▸ Exercise objective: Repeat each record below exactly as it is written.
== Segment start ==
-- ==== Sys2Proof/Machine/Launch.lean ====
section
/-! DEFINITION. Launches: headers, dealing, placement, formation, and the ends of courses, consorts and launches
(R133 to R139, R155, R160, R281, R330). -/

namespace Sys2Proof.Machine

/-! Headers (R135, R136). -/

/-- The fields of a launch header's 128 bytes (R135). -/
def parseHdr (b : List Byte) : Hdr :=
  let n := leNat b
  { lclb := bitsAt n 544 32, lcladdr := bitsAt n 448 64, compseq := bitsAt n 384 64, compaddr := bitsAt n 320 64,
    argaddr := bitsAt n 256 64, argsize := bitsAt n 224 32, tlcnt := bitsAt n 208 8, accr := bitsAt n 192 10,
    scrb := bitsAt n 160 24, ccount := bitsAt n 128 32, w5 := bitsAt n 102 6, w4 := bitsAt n 96 6, w3 := bitsAt n 90 6,
    w2 := bitsAt n 84 6, w1 := bitsAt n 80 3, entry := bitsAt n 32 48, cpc := bitsAt n 22 6, widthc := bitsAt n 20 2,
    prio := bitsAt n 16 3, pinned := bitAt n 12, msix := bitAt n 11, event := bitAt n 10, priv := bitAt n 9,
    fenced := bitAt n 8, ver := bitsAt n 0 8,
    reserved := bitsAt n 576 448 != 0 || bitsAt n 512 32 != 0 || bitsAt n 216 8 != 0 || bitsAt n 202 6 != 0 ||
      bitsAt n 184 8 != 0 || bitsAt n 108 20 != 0 || bitAt n 83 || bitsAt n 28 4 != 0 || bitAt n 19 || bitsAt n 13 3 != 0 }

/-- The consort width of a header. -/
def Hdr.width (h : Hdr) : Nat := 2 ^ h.widthc

/-- The scratch window per core, W (R135). -/
def Hdr.win (h : Hdr) : Nat := roundUp h.scrb 16384

/-- Courses per consort. -/
def Hdr.courses (h : Hdr) : Nat := h.cpc + 1

/-- The checks of R136; `mayPriv` says whether PRIV and PINNED may be set. -/
def Hdr.bad (h : Hdr) (version : Nat) (mayPriv : Bool) : Bool :=
  h.reserved || h.widthc == 3 || version == 0 || h.ver != version || decide (h.cpc + 1 > 2 ^ h.w1) ||
  decide (5 + h.w1 + h.w2 + h.w3 + h.w4 + h.w5 > 64) || h.ccount == 0 ||
  decide (h.ccount > 2 ^ (h.w2 + h.w3 + h.w4 + h.w5)) || h.accr % 64 != 0 || decide (h.accr > 512) || h.tlcnt == 0 ||
  decide (h.tlcnt > 64) || decide (h.scrb > 2 ^ 21) || ((h.priv || h.pinned) && !mayPriv)

/-- The version in force of structure b: 0 launch header, 1 context frame, 2 fault queue entry, 3 arming entry (R190). -/
def verOf (w : W) (p b : Nat) : Nat := nth (part w p).veract b 0

/-! Worlds on a core (R83). -/

/-- The quadrants of a core that a world holds. -/
def worldQuads (w : W) (pcn wd : Nat) : List Nat := (List.range 4).filter fun q => (quad w (4 * pcn + q)).world == wd

/-- Whether a core is fenced (R83). -/
def isFenced (w : W) (pcn : Nat) : Bool :=
  (List.range 4).any fun q => (quad w (4 * pcn + q)).world != (quad w (4 * pcn)).world

/-- The bytes of a world's bank set on a core (R83). -/
def setBytes (w : W) (pcn wd : Nat) : Nat := (worldQuads w pcn wd).length * 2 ^ 19

/-- Where a world's bank set starts among the core's sets: after the sets of worlds with a lower quadrant. -/
def setBase (w : W) (pcn wd : Nat) : Nat :=
  let first := fun x => (worldQuads w pcn x).headD 4
  ((List.range 4).filter fun q => first (quad w (4 * pcn + q)).world < first wd).length * 2 ^ 19

/-- The memory key of a physical scratch offset of a world's set on a core. -/
def scrKey (w : W) (pcn wd p : Nat) : Nat := keyScr pcn (setBase w pcn wd) p

/-! Dealing (R139). -/

/-- Whether a logical core belongs to a partition and is not absent. -/
def corePresent (w : W) (p l : Nat) : Bool :=
  lptValid (lptAt w l) && !lptAbsent (lptAt w l) && (part w p).cores.getLsbD (pcnOf w l)

/-- Whether a core can take a consort of a world with a window and accumulator rows at all (R83). -/
def coreGives (w : W) (win accN wd l : Nat) : Bool :=
  let pcn := pcnOf w l
  let m := (worldQuads w pcn wd).length
  if isFenced w pcn then 0 < m && accN == 0 && win ≤ m * 2 ^ 19 else m == 4

/-- A list cut into whole groups of n; `f` bounds their number. -/
def groupsOf (n : Nat) : Nat → List Nat → List (List Nat)
  | 0, _ => []
  | f + 1, l => if l.length < n ∨ n = 0 then [] else l.take n :: groupsOf n f (l.drop n)

/-- The slots of a cluster, in ascending logical number of their first core (R139). -/
def clusterSlots (w : W) (p : Nat) (h : Hdr) (wd cl : Nat) : List LSlot :=
  let cs := (List.range 72).filter fun l => corePresent w p l && lptCluster (lptAt w l) == cl
  ((groupsOf h.width 4 cs).filter fun g => g.all (coreGives w h.win h.accr wd)).map fun g => ⟨g, cl, none⟩

/-- The slots of a launch in the order of the rounds (R139). -/
def dealSlots (w : W) (p : Nat) (h : Hdr) (wd : Nat) : List LSlot :=
  let by_ := (List.range 18).map (clusterSlots w p h wd)
  (List.range 4).flatMap fun r => by_.filterMap fun l => l[r]?

/-- The world of a launch. -/
def Launch.world (l : Launch) : Nat := ((l.owners.head?).map (·.world)).getD 0

/-- The lowest waiting consort of a launch: one that gave its slot up, or the next never given one. -/
def Launch.waiting (l : Launch) : Option Nat :=
  ((if l.next < l.hdr.ccount then [l.next] else []) ++ l.back).min?

/-- A consort before it is placed (R139). -/
def newConsort (lid idx : Nat) (l : Launch) (cores : List Nat) (slotI : Nat) : Consort where
  launch := lid
  idx := idx
  part := l.part
  world := l.world
  ctx := l.ctx
  pinned := l.hdr.pinned
  cores := cores
  st := .slotted
  win := l.hdr.win
  pw := []
  accN := l.hdr.accr
  rows := []
  scales := []
  tlFirst := 0
  tlCnt := l.hdr.tlcnt
  csave := 0
  nCourses := l.hdr.courses
  live := 0
  bars := []
  full := 0
  races := []
  away := []
  succ := none
  succPriv := false
  lost := none
  haltb := false
  barPend := false
  stuck := false
  kept := false
  asid0 := ((l.owners.head?).map (·.asid)).getD 0
  cid0 := 0
  slotL := lid
  slotI := slotI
== Segment end ==
▸ Output:
-- ==== Sys2Proof/Machine/Launch.lean ====
section
/-! DEFINITION. Launches: headers, dealing, placement, formation, and the ends of courses, consorts and launches
(R133 to R139, R155, R160, R281, R330). -/

namespace Sys2Proof.Machine

/-! Headers (R135, R136). -/

/-- The fields of a launch header's 128 bytes (R135). -/
def parseHdr (b : List Byte) : Hdr :=
  let n := leNat b
  { lclb := bitsAt n 544 32, lcladdr := bitsAt n 448 64, compseq := bitsAt n 384 64, compaddr := bitsAt n 320 64,
    argaddr := bitsAt n 256 64, argsize := bitsAt n 224 32, tlcnt := bitsAt n 208 8, accr := bitsAt n 192 10,
    scrb := bitsAt n 160 24, ccount := bitsAt n 128 32, w5 := bitsAt n 102 6, w4 := bitsAt n 96 6, w3 := bitsAt n 90 6,
    w2 := bitsAt n 84 6, w1 := bitsAt n 80 3, entry := bitsAt n 32 48, cpc := bitsAt n 22 6, widthc := bitsAt n 20 2,
    prio := bitsAt n 16 3, pinned := bitAt n 12, msix := bitAt n 11, event := bitAt n 10, priv := bitAt n 9,
    fenced := bitAt n 8, ver := bitsAt n 0 8,
    reserved := bitsAt n 576 448 != 0 || bitsAt n 512 32 != 0 || bitsAt n 216 8 != 0 || bitsAt n 202 6 != 0 ||
      bitsAt n 184 8 != 0 || bitsAt n 108 20 != 0 || bitAt n 83 || bitsAt n 28 4 != 0 || bitAt n 19 || bitsAt n 13 3 != 0 }

/-- The consort width of a header. -/
def Hdr.width (h : Hdr) : Nat := 2 ^ h.widthc

/-- The scratch window per core, W (R135). -/
def Hdr.win (h : Hdr) : Nat := roundUp h.scrb 16384

/-- Courses per consort. -/
def Hdr.courses (h : Hdr) : Nat := h.cpc + 1

/-- The checks of R136; `mayPriv` says whether PRIV and PINNED may be set. -/
def Hdr.bad (h : Hdr) (version : Nat) (mayPriv : Bool) : Bool :=
  h.reserved || h.widthc == 3 || version == 0 || h.ver != version || decide (h.cpc + 1 > 2 ^ h.w1) ||
  decide (5 + h.w1 + h.w2 + h.w3 + h.w4 + h.w5 > 64) || h.ccount == 0 ||
  decide (h.ccount > 2 ^ (h.w2 + h.w3 + h.w4 + h.w5)) || h.accr % 64 != 0 || decide (h.accr > 512) || h.tlcnt == 0 ||
  decide (h.tlcnt > 64) || decide (h.scrb > 2 ^ 21) || ((h.priv || h.pinned) && !mayPriv)

/-- The version in force of structure b: 0 launch header, 1 context frame, 2 fault queue entry, 3 arming entry (R190). -/
def verOf (w : W) (p b : Nat) : Nat := nth (part w p).veract b 0

/-! Worlds on a core (R83). -/

/-- The quadrants of a core that a world holds. -/
def worldQuads (w : W) (pcn wd : Nat) : List Nat := (List.range 4).filter fun q => (quad w (4 * pcn + q)).world == wd

/-- Whether a core is fenced (R83). -/
def isFenced (w : W) (pcn : Nat) : Bool :=
  (List.range 4).any fun q => (quad w (4 * pcn + q)).world != (quad w (4 * pcn)).world

/-- The bytes of a world's bank set on a core (R83). -/
def setBytes (w : W) (pcn wd : Nat) : Nat := (worldQuads w pcn wd).length * 2 ^ 19

/-- Where a world's bank set starts among the core's sets: after the sets of worlds with a lower quadrant. -/
def setBase (w : W) (pcn wd : Nat) : Nat :=
  let first := fun x => (worldQuads w pcn x).headD 4
  ((List.range 4).filter fun q => first (quad w (4 * pcn + q)).world < first wd).length * 2 ^ 19

/-- The memory key of a physical scratch offset of a world's set on a core. -/
def scrKey (w : W) (pcn wd p : Nat) : Nat := keyScr pcn (setBase w pcn wd) p

/-! Dealing (R139). -/

/-- Whether a logical core belongs to a partition and is not absent. -/
def corePresent (w : W) (p l : Nat) : Bool :=
  lptValid (lptAt w l) && !lptAbsent (lptAt w l) && (part w p).cores.getLsbD (pcnOf w l)

/-- Whether a core can take a consort of a world with a window and accumulator rows at all (R83). -/
def coreGives (w : W) (win accN wd l : Nat) : Bool :=
  let pcn := pcnOf w l
  let m := (worldQuads w pcn wd).length
  if isFenced w pcn then 0 < m && accN == 0 && win ≤ m * 2 ^ 19 else m == 4

/-- A list cut into whole groups of n; `f` bounds their number. -/
def groupsOf (n : Nat) : Nat → List Nat → List (List Nat)
  | 0, _ => []
  | f + 1, l => if l.length < n ∨ n = 0 then [] else l.take n :: groupsOf n f (l.drop n)

/-- The slots of a cluster, in ascending logical number of their first core (R139). -/
def clusterSlots (w : W) (p : Nat) (h : Hdr) (wd cl : Nat) : List LSlot :=
  let cs := (List.range 72).filter fun l => corePresent w p l && lptCluster (lptAt w l) == cl
  ((groupsOf h.width 4 cs).filter fun g => g.all (coreGives w h.win h.accr wd)).map fun g => ⟨g, cl, none⟩

/-- The slots of a launch in the order of the rounds (R139). -/
def dealSlots (w : W) (p : Nat) (h : Hdr) (wd : Nat) : List LSlot :=
  let by_ := (List.range 18).map (clusterSlots w p h wd)
  (List.range 4).flatMap fun r => by_.filterMap fun l => l[r]?

/-- The world of a launch. -/
def Launch.world (l : Launch) : Nat := ((l.owners.head?).map (·.world)).getD 0

/-- The lowest waiting consort of a launch: one that gave its slot up, or the next never given one. -/
def Launch.waiting (l : Launch) : Option Nat :=
  ((if l.next < l.hdr.ccount then [l.next] else []) ++ l.back).min?

/-- A consort before it is placed (R139). -/
def newConsort (lid idx : Nat) (l : Launch) (cores : List Nat) (slotI : Nat) : Consort where
  launch := lid
  idx := idx
  part := l.part
  world := l.world
  ctx := l.ctx
  pinned := l.hdr.pinned
  cores := cores
  st := .slotted
  win := l.hdr.win
  pw := []
  accN := l.hdr.accr
  rows := []
  scales := []
  tlFirst := 0
  tlCnt := l.hdr.tlcnt
  csave := 0
  nCourses := l.hdr.courses
  live := 0
  bars := []
  full := 0
  races := []
  away := []
  succ := none
  succPriv := false
  lost := none
  haltb := false
  barPend := false
  stuck := false
  kept := false
  asid0 := ((l.owners.head?).map (·.asid)).getD 0
  cid0 := 0
  slotL := lid
  slotI := slotI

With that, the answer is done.